Work request: Look below for the lines from the one with "frame does. -/" to the one with "queue out. -/", and copy exactly those lines, both ends included.
━━ Entries provided ━━
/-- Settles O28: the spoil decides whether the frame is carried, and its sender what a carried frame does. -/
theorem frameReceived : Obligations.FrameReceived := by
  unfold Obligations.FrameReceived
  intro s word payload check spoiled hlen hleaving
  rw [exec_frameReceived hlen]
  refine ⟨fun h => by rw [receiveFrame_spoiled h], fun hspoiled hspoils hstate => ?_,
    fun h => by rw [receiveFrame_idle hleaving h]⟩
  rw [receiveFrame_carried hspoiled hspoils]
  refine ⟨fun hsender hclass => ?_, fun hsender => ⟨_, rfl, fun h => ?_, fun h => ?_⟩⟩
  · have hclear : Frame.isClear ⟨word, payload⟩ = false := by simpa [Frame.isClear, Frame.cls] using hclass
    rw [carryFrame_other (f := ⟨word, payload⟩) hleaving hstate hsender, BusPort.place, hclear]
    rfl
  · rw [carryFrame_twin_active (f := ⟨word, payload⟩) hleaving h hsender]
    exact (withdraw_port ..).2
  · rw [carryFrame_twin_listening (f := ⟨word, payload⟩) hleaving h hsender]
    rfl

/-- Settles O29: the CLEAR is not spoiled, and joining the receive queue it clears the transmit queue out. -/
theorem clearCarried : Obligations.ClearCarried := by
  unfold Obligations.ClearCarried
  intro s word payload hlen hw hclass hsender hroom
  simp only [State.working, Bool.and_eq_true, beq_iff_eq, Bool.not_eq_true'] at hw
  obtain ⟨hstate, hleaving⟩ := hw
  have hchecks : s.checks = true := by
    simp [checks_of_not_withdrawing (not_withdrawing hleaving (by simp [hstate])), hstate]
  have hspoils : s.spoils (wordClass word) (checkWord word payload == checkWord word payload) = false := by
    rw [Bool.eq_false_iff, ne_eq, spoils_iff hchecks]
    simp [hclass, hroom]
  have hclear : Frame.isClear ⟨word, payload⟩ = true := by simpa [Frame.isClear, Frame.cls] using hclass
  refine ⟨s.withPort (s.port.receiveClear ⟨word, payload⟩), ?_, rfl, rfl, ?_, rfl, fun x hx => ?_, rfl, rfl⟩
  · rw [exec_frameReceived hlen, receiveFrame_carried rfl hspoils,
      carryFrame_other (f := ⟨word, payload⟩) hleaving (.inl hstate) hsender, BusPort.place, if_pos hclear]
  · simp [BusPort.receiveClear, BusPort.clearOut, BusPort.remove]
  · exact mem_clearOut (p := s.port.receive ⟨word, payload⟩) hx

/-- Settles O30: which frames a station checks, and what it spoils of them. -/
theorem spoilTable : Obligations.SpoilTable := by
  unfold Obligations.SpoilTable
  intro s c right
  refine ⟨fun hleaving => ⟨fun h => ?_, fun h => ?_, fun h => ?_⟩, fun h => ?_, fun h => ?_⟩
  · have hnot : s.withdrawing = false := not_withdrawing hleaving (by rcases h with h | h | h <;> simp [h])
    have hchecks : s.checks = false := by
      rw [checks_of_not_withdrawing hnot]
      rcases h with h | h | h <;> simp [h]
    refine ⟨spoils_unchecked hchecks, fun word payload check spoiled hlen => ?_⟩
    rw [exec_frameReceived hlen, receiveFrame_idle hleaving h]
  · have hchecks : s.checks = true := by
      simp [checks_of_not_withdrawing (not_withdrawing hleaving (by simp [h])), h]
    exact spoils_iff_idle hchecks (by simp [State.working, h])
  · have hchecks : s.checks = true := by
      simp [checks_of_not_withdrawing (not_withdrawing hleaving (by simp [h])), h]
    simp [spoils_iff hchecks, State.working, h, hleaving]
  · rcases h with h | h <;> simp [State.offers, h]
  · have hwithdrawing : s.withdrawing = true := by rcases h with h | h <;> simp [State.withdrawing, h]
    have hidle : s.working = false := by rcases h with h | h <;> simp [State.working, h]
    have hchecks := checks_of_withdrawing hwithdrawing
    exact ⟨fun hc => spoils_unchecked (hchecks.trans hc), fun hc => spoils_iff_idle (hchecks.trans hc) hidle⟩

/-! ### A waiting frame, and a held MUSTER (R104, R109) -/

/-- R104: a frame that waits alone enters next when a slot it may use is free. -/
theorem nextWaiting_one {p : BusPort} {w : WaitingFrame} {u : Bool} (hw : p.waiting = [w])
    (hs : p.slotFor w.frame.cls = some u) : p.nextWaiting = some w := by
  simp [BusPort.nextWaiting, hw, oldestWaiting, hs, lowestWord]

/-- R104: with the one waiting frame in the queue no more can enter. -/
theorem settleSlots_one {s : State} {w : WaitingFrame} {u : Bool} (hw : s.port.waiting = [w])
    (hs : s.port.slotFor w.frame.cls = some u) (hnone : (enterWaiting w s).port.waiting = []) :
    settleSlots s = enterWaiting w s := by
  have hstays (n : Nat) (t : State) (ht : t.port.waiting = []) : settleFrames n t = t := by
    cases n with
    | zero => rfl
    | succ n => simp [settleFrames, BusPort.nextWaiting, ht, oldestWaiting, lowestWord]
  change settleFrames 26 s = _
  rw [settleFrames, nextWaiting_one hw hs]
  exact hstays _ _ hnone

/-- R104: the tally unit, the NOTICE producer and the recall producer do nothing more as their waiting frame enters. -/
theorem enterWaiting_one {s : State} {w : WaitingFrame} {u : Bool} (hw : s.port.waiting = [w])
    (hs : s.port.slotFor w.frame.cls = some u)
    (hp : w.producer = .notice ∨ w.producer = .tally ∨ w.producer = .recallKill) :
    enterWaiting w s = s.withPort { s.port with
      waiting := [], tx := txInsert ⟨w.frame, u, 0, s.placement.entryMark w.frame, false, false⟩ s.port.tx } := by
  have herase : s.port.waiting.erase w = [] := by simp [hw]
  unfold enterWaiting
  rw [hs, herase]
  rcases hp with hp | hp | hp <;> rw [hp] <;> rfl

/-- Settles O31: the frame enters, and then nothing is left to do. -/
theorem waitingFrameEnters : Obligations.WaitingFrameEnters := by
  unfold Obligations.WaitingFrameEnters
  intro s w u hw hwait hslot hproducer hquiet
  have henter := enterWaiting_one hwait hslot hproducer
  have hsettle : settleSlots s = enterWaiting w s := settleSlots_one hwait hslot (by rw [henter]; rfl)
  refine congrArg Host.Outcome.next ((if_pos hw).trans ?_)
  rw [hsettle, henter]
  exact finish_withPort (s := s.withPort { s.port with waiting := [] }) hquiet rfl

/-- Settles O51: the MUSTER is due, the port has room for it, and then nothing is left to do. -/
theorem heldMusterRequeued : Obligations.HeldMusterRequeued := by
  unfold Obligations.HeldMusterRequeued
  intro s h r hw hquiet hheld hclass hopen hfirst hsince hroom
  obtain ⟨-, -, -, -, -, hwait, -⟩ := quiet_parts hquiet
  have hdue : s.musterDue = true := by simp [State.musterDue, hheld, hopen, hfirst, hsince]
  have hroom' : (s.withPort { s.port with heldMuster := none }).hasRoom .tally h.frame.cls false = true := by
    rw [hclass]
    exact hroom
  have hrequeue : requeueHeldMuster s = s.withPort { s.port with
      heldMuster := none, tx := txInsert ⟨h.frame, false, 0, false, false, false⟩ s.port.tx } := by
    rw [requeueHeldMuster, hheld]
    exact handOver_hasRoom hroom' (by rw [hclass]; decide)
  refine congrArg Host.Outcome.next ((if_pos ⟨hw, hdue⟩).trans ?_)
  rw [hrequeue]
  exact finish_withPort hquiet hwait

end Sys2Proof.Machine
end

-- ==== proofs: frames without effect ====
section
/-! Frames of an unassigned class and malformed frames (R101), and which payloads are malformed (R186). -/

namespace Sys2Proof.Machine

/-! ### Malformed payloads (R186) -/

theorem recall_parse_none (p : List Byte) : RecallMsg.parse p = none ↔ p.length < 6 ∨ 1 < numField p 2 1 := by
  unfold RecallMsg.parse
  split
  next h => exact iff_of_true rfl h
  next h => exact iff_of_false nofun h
━━━
━━ Entries provided ━━
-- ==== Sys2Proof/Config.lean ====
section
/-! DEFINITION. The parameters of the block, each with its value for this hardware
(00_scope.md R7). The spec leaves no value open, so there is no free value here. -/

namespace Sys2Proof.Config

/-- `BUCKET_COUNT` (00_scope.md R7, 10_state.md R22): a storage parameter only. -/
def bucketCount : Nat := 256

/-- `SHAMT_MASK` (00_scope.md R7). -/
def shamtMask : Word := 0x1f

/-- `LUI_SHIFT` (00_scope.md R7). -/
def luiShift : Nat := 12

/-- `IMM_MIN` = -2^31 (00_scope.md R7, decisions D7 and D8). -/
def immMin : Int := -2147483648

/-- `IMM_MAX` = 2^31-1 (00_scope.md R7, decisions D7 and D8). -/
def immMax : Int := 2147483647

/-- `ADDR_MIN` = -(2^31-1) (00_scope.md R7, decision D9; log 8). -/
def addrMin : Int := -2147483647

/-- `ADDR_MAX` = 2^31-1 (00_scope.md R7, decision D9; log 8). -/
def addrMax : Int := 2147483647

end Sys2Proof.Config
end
━━━
━━ Entries provided ━━
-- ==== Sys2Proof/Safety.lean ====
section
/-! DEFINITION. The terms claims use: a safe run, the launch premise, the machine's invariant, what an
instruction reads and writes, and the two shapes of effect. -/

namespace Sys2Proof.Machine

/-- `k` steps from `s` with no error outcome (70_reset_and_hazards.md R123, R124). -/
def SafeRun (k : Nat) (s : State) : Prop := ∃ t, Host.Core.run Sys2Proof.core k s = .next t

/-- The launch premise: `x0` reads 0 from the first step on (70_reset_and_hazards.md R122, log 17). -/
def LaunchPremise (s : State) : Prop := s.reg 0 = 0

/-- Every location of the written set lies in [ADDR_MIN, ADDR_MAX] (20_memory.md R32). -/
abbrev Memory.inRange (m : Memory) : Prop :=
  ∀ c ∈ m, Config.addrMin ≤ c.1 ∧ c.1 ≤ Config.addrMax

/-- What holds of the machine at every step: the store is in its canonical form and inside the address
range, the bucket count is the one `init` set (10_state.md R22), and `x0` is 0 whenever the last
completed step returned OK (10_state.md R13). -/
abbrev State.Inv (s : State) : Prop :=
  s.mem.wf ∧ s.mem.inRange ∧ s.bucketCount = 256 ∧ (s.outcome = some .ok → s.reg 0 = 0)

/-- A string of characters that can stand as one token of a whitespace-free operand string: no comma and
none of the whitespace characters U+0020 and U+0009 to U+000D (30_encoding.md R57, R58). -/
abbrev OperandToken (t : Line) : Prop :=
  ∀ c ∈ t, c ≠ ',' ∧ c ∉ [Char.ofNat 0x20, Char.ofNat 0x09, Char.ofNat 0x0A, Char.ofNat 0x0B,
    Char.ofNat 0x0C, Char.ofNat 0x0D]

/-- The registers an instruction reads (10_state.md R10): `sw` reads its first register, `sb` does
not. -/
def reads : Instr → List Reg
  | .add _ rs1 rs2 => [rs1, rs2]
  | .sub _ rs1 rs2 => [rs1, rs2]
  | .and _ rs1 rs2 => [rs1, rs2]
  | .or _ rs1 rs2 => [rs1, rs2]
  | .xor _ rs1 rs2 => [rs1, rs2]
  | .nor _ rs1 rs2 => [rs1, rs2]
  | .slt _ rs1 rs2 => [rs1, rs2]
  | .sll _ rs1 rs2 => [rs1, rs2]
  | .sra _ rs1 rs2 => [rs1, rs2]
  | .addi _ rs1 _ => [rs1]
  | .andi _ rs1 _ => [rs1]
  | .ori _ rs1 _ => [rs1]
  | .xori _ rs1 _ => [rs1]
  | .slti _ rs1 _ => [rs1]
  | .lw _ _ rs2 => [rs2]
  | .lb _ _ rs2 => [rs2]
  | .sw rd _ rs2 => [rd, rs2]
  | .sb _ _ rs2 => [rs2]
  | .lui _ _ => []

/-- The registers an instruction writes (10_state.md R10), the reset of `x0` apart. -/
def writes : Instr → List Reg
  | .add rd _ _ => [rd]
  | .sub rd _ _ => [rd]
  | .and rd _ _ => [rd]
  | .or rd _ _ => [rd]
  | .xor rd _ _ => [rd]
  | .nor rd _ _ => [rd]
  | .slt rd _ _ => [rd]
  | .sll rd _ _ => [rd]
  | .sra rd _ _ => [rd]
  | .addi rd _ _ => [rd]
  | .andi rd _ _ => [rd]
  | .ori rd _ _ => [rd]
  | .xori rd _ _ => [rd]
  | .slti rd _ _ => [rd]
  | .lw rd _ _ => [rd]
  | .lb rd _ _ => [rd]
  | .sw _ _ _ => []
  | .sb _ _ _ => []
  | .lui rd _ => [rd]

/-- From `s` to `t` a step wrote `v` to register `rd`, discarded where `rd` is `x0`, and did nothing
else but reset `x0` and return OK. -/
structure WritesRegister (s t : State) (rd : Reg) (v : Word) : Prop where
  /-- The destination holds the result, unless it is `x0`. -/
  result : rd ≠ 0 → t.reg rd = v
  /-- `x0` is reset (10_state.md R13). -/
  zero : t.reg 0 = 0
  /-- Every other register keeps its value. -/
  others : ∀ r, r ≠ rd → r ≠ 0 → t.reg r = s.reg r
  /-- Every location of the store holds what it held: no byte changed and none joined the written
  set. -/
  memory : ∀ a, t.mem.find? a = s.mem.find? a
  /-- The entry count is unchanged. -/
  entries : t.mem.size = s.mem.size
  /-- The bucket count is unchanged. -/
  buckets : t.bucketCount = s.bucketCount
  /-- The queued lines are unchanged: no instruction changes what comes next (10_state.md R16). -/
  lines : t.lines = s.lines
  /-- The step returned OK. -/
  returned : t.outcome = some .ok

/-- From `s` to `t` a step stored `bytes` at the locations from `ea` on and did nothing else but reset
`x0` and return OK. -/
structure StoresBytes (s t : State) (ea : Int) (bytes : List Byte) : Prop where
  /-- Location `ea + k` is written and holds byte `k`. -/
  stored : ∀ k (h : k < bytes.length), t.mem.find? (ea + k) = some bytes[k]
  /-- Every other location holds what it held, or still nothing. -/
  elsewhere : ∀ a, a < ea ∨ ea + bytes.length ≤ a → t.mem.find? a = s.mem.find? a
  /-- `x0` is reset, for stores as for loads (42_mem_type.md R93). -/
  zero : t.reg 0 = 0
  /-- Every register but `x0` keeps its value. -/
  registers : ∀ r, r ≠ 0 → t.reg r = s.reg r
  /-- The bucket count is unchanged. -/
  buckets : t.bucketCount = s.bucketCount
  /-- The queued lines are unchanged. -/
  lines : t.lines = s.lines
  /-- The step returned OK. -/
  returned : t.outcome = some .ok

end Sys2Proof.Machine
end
━━━
Solution to the exercise:
/-- Settles O28: the spoil decides whether the frame is carried, and its sender what a carried frame does. -/
theorem frameReceived : Obligations.FrameReceived := by
  unfold Obligations.FrameReceived
  intro s word payload check spoiled hlen hleaving
  rw [exec_frameReceived hlen]
  refine ⟨fun h => by rw [receiveFrame_spoiled h], fun hspoiled hspoils hstate => ?_,
    fun h => by rw [receiveFrame_idle hleaving h]⟩
  rw [receiveFrame_carried hspoiled hspoils]
  refine ⟨fun hsender hclass => ?_, fun hsender => ⟨_, rfl, fun h => ?_, fun h => ?_⟩⟩
  · have hclear : Frame.isClear ⟨word, payload⟩ = false := by simpa [Frame.isClear, Frame.cls] using hclass
    rw [carryFrame_other (f := ⟨word, payload⟩) hleaving hstate hsender, BusPort.place, hclear]
    rfl
  · rw [carryFrame_twin_active (f := ⟨word, payload⟩) hleaving h hsender]
    exact (withdraw_port ..).2
  · rw [carryFrame_twin_listening (f := ⟨word, payload⟩) hleaving h hsender]
    rfl

/-- Settles O29: the CLEAR is not spoiled, and joining the receive queue it clears the transmit queue out. -/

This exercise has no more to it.